---------- Supplied records

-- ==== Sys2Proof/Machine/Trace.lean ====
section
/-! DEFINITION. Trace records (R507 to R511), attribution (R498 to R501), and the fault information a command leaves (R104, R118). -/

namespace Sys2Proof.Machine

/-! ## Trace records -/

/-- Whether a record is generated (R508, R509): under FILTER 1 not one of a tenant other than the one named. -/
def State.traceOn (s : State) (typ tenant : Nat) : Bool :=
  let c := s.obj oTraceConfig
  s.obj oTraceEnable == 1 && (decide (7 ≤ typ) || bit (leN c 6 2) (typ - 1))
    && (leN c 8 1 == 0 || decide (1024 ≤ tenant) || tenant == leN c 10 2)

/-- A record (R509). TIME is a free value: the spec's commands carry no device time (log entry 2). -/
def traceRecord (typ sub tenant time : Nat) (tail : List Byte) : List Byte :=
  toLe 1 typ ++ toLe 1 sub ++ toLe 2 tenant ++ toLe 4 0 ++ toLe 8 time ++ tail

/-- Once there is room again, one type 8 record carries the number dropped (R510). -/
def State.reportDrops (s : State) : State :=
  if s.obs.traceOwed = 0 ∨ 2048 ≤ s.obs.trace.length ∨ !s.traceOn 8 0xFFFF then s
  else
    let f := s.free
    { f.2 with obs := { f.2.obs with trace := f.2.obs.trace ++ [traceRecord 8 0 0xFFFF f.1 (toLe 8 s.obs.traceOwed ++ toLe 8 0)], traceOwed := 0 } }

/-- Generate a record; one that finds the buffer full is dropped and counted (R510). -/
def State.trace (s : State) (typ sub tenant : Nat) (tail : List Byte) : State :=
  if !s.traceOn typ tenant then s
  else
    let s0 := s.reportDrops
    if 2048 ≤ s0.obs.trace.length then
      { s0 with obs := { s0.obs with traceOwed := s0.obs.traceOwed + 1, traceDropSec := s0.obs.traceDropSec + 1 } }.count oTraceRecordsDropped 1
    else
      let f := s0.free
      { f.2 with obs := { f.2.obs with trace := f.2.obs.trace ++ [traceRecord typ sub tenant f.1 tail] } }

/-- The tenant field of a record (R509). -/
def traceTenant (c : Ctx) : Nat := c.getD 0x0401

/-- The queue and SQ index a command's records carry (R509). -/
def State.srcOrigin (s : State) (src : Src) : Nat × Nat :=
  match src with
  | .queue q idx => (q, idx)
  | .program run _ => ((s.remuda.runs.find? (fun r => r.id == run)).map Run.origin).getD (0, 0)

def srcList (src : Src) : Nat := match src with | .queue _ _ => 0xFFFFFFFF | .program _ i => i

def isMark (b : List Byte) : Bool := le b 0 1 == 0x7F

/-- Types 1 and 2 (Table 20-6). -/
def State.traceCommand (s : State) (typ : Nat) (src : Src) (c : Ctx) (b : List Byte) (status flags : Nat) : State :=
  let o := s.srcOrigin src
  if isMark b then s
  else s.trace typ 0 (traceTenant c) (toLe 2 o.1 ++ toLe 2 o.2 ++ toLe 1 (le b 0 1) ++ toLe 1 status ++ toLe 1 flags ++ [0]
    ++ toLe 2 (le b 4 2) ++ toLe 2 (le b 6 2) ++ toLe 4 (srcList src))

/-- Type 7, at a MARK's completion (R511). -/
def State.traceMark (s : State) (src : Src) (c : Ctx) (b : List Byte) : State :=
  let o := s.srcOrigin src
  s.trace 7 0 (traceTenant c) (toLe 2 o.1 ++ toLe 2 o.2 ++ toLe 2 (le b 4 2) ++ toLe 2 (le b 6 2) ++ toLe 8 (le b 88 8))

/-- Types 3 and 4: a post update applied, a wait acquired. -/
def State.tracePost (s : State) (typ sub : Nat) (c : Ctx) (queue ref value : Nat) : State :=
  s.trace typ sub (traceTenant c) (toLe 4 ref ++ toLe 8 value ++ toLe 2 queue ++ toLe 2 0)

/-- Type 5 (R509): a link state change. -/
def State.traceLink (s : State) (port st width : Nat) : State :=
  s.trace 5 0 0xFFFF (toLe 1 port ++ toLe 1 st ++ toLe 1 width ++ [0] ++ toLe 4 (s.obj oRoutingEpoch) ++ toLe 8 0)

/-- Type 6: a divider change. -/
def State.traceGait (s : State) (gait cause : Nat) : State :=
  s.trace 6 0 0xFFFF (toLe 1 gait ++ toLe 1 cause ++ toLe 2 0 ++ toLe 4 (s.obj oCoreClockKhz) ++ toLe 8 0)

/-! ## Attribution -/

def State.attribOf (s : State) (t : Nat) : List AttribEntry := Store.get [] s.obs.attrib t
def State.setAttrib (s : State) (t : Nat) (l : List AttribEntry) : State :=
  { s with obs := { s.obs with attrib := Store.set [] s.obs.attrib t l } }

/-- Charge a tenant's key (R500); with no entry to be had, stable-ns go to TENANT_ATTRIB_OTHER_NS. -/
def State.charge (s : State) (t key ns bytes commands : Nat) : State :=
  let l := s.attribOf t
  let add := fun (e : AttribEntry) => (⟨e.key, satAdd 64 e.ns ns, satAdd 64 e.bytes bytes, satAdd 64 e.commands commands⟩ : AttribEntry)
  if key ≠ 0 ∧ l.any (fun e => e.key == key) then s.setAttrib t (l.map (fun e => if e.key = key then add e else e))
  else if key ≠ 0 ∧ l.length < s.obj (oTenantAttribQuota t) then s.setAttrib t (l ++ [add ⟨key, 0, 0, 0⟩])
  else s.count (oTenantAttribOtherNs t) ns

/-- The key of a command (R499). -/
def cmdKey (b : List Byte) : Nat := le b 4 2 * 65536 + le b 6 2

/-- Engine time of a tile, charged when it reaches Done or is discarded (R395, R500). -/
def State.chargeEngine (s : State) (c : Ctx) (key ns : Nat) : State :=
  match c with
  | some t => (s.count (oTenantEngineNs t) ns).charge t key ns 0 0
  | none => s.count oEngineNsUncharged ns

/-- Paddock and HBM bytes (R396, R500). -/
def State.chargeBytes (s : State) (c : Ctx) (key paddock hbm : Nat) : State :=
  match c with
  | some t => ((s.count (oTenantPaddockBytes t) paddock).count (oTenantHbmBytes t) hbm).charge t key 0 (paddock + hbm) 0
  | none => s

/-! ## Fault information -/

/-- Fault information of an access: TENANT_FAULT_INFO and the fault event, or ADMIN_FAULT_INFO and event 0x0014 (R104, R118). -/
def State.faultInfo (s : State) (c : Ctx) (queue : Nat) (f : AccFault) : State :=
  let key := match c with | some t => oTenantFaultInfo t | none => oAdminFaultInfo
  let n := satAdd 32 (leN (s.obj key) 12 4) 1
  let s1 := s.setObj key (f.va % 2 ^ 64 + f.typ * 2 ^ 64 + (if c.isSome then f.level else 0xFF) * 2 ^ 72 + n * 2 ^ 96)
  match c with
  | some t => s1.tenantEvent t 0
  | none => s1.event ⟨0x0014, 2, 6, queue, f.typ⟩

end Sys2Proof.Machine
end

--------------------

• Exercise directions
Each line of the data is to be restated exactly.

• Exercise output
-- ==== Sys2Proof/Machine/Trace.lean ====
section
/-! DEFINITION. Trace records (R507 to R511), attribution (R498 to R501), and the fault information a command leaves (R104, R118). -/

namespace Sys2Proof.Machine

/-! ## Trace records -/

/-- Whether a record is generated (R508, R509): under FILTER 1 not one of a tenant other than the one named. -/
def State.traceOn (s : State) (typ tenant : Nat) : Bool :=
  let c := s.obj oTraceConfig
  s.obj oTraceEnable == 1 && (decide (7 ≤ typ) || bit (leN c 6 2) (typ - 1))
    && (leN c 8 1 == 0 || decide (1024 ≤ tenant) || tenant == leN c 10 2)

/-- A record (R509). TIME is a free value: the spec's commands carry no device time (log entry 2). -/
def traceRecord (typ sub tenant time : Nat) (tail : List Byte) : List Byte :=
  toLe 1 typ ++ toLe 1 sub ++ toLe 2 tenant ++ toLe 4 0 ++ toLe 8 time ++ tail

/-- Once there is room again, one type 8 record carries the number dropped (R510). -/
def State.reportDrops (s : State) : State :=
  if s.obs.traceOwed = 0 ∨ 2048 ≤ s.obs.trace.length ∨ !s.traceOn 8 0xFFFF then s
  else
    let f := s.free
    { f.2 with obs := { f.2.obs with trace := f.2.obs.trace ++ [traceRecord 8 0 0xFFFF f.1 (toLe 8 s.obs.traceOwed ++ toLe 8 0)], traceOwed := 0 } }

/-- Generate a record; one that finds the buffer full is dropped and counted (R510). -/
def State.trace (s : State) (typ sub tenant : Nat) (tail : List Byte) : State :=
  if !s.traceOn typ tenant then s
  else
    let s0 := s.reportDrops
    if 2048 ≤ s0.obs.trace.length then
      { s0 with obs := { s0.obs with traceOwed := s0.obs.traceOwed + 1, traceDropSec := s0.obs.traceDropSec + 1 } }.count oTraceRecordsDropped 1
    else
      let f := s0.free
      { f.2 with obs := { f.2.obs with trace := f.2.obs.trace ++ [traceRecord typ sub tenant f.1 tail] } }

/-- The tenant field of a record (R509). -/
def traceTenant (c : Ctx) : Nat := c.getD 0x0401

/-- The queue and SQ index a command's records carry (R509). -/
def State.srcOrigin (s : State) (src : Src) : Nat × Nat :=
  match src with
  | .queue q idx => (q, idx)
  | .program run _ => ((s.remuda.runs.find? (fun r => r.id == run)).map Run.origin).getD (0, 0)

def srcList (src : Src) : Nat := match src with | .queue _ _ => 0xFFFFFFFF | .program _ i => i

def isMark (b : List Byte) : Bool := le b 0 1 == 0x7F

/-- Types 1 and 2 (Table 20-6). -/
def State.traceCommand (s : State) (typ : Nat) (src : Src) (c : Ctx) (b : List Byte) (status flags : Nat) : State :=
  let o := s.srcOrigin src
  if isMark b then s
  else s.trace typ 0 (traceTenant c) (toLe 2 o.1 ++ toLe 2 o.2 ++ toLe 1 (le b 0 1) ++ toLe 1 status ++ toLe 1 flags ++ [0]
    ++ toLe 2 (le b 4 2) ++ toLe 2 (le b 6 2) ++ toLe 4 (srcList src))

/-- Type 7, at a MARK's completion (R511). -/
def State.traceMark (s : State) (src : Src) (c : Ctx) (b : List Byte) : State :=
  let o := s.srcOrigin src
  s.trace 7 0 (traceTenant c) (toLe 2 o.1 ++ toLe 2 o.2 ++ toLe 2 (le b 4 2) ++ toLe 2 (le b 6 2) ++ toLe 8 (le b 88 8))

/-- Types 3 and 4: a post update applied, a wait acquired. -/
def State.tracePost (s : State) (typ sub : Nat) (c : Ctx) (queue ref value : Nat) : State :=
  s.trace typ sub (traceTenant c) (toLe 4 ref ++ toLe 8 value ++ toLe 2 queue ++ toLe 2 0)

/-- Type 5 (R509): a link state change. -/
def State.traceLink (s : State) (port st width : Nat) : State :=
  s.trace 5 0 0xFFFF (toLe 1 port ++ toLe 1 st ++ toLe 1 width ++ [0] ++ toLe 4 (s.obj oRoutingEpoch) ++ toLe 8 0)

/-- Type 6: a divider change. -/
def State.traceGait (s : State) (gait cause : Nat) : State :=
  s.trace 6 0 0xFFFF (toLe 1 gait ++ toLe 1 cause ++ toLe 2 0 ++ toLe 4 (s.obj oCoreClockKhz) ++ toLe 8 0)

/-! ## Attribution -/

def State.attribOf (s : State) (t : Nat) : List AttribEntry := Store.get [] s.obs.attrib t
def State.setAttrib (s : State) (t : Nat) (l : List AttribEntry) : State :=
  { s with obs := { s.obs with attrib := Store.set [] s.obs.attrib t l } }

/-- Charge a tenant's key (R500); with no entry to be had, stable-ns go to TENANT_ATTRIB_OTHER_NS. -/
def State.charge (s : State) (t key ns bytes commands : Nat) : State :=
  let l := s.attribOf t
  let add := fun (e : AttribEntry) => (⟨e.key, satAdd 64 e.ns ns, satAdd 64 e.bytes bytes, satAdd 64 e.commands commands⟩ : AttribEntry)
  if key ≠ 0 ∧ l.any (fun e => e.key == key) then s.setAttrib t (l.map (fun e => if e.key = key then add e else e))
  else if key ≠ 0 ∧ l.length < s.obj (oTenantAttribQuota t) then s.setAttrib t (l ++ [add ⟨key, 0, 0, 0⟩])
  else s.count (oTenantAttribOtherNs t) ns

/-- The key of a command (R499). -/
def cmdKey (b : List Byte) : Nat := le b 4 2 * 65536 + le b 6 2

/-- Engine time of a tile, charged when it reaches Done or is discarded (R395, R500). -/
def State.chargeEngine (s : State) (c : Ctx) (key ns : Nat) : State :=
  match c with
  | some t => (s.count (oTenantEngineNs t) ns).charge t key ns 0 0
  | none => s.count oEngineNsUncharged ns

/-- Paddock and HBM bytes (R396, R500). -/
def State.chargeBytes (s : State) (c : Ctx) (key paddock hbm : Nat) : State :=
  match c with
  | some t => ((s.count (oTenantPaddockBytes t) paddock).count (oTenantHbmBytes t) hbm).charge t key 0 (paddock + hbm) 0
  | none => s

/-! ## Fault information -/

/-- Fault information of an access: TENANT_FAULT_INFO and the fault event, or ADMIN_FAULT_INFO and event 0x0014 (R104, R118). -/
def State.faultInfo (s : State) (c : Ctx) (queue : Nat) (f : AccFault) : State :=
  let key := match c with | some t => oTenantFaultInfo t | none => oAdminFaultInfo
  let n := satAdd 32 (leN (s.obj key) 12 4) 1
  let s1 := s.setObj key (f.va % 2 ^ 64 + f.typ * 2 ^ 64 + (if c.isSome then f.level else 0xFF) * 2 ^ 72 + n * 2 ^ 96)
  match c with
  | some t => s1.tenantEvent t 0
  | none => s1.event ⟨0x0014, 2, 6, queue, f.typ⟩

end Sys2Proof.Machine
end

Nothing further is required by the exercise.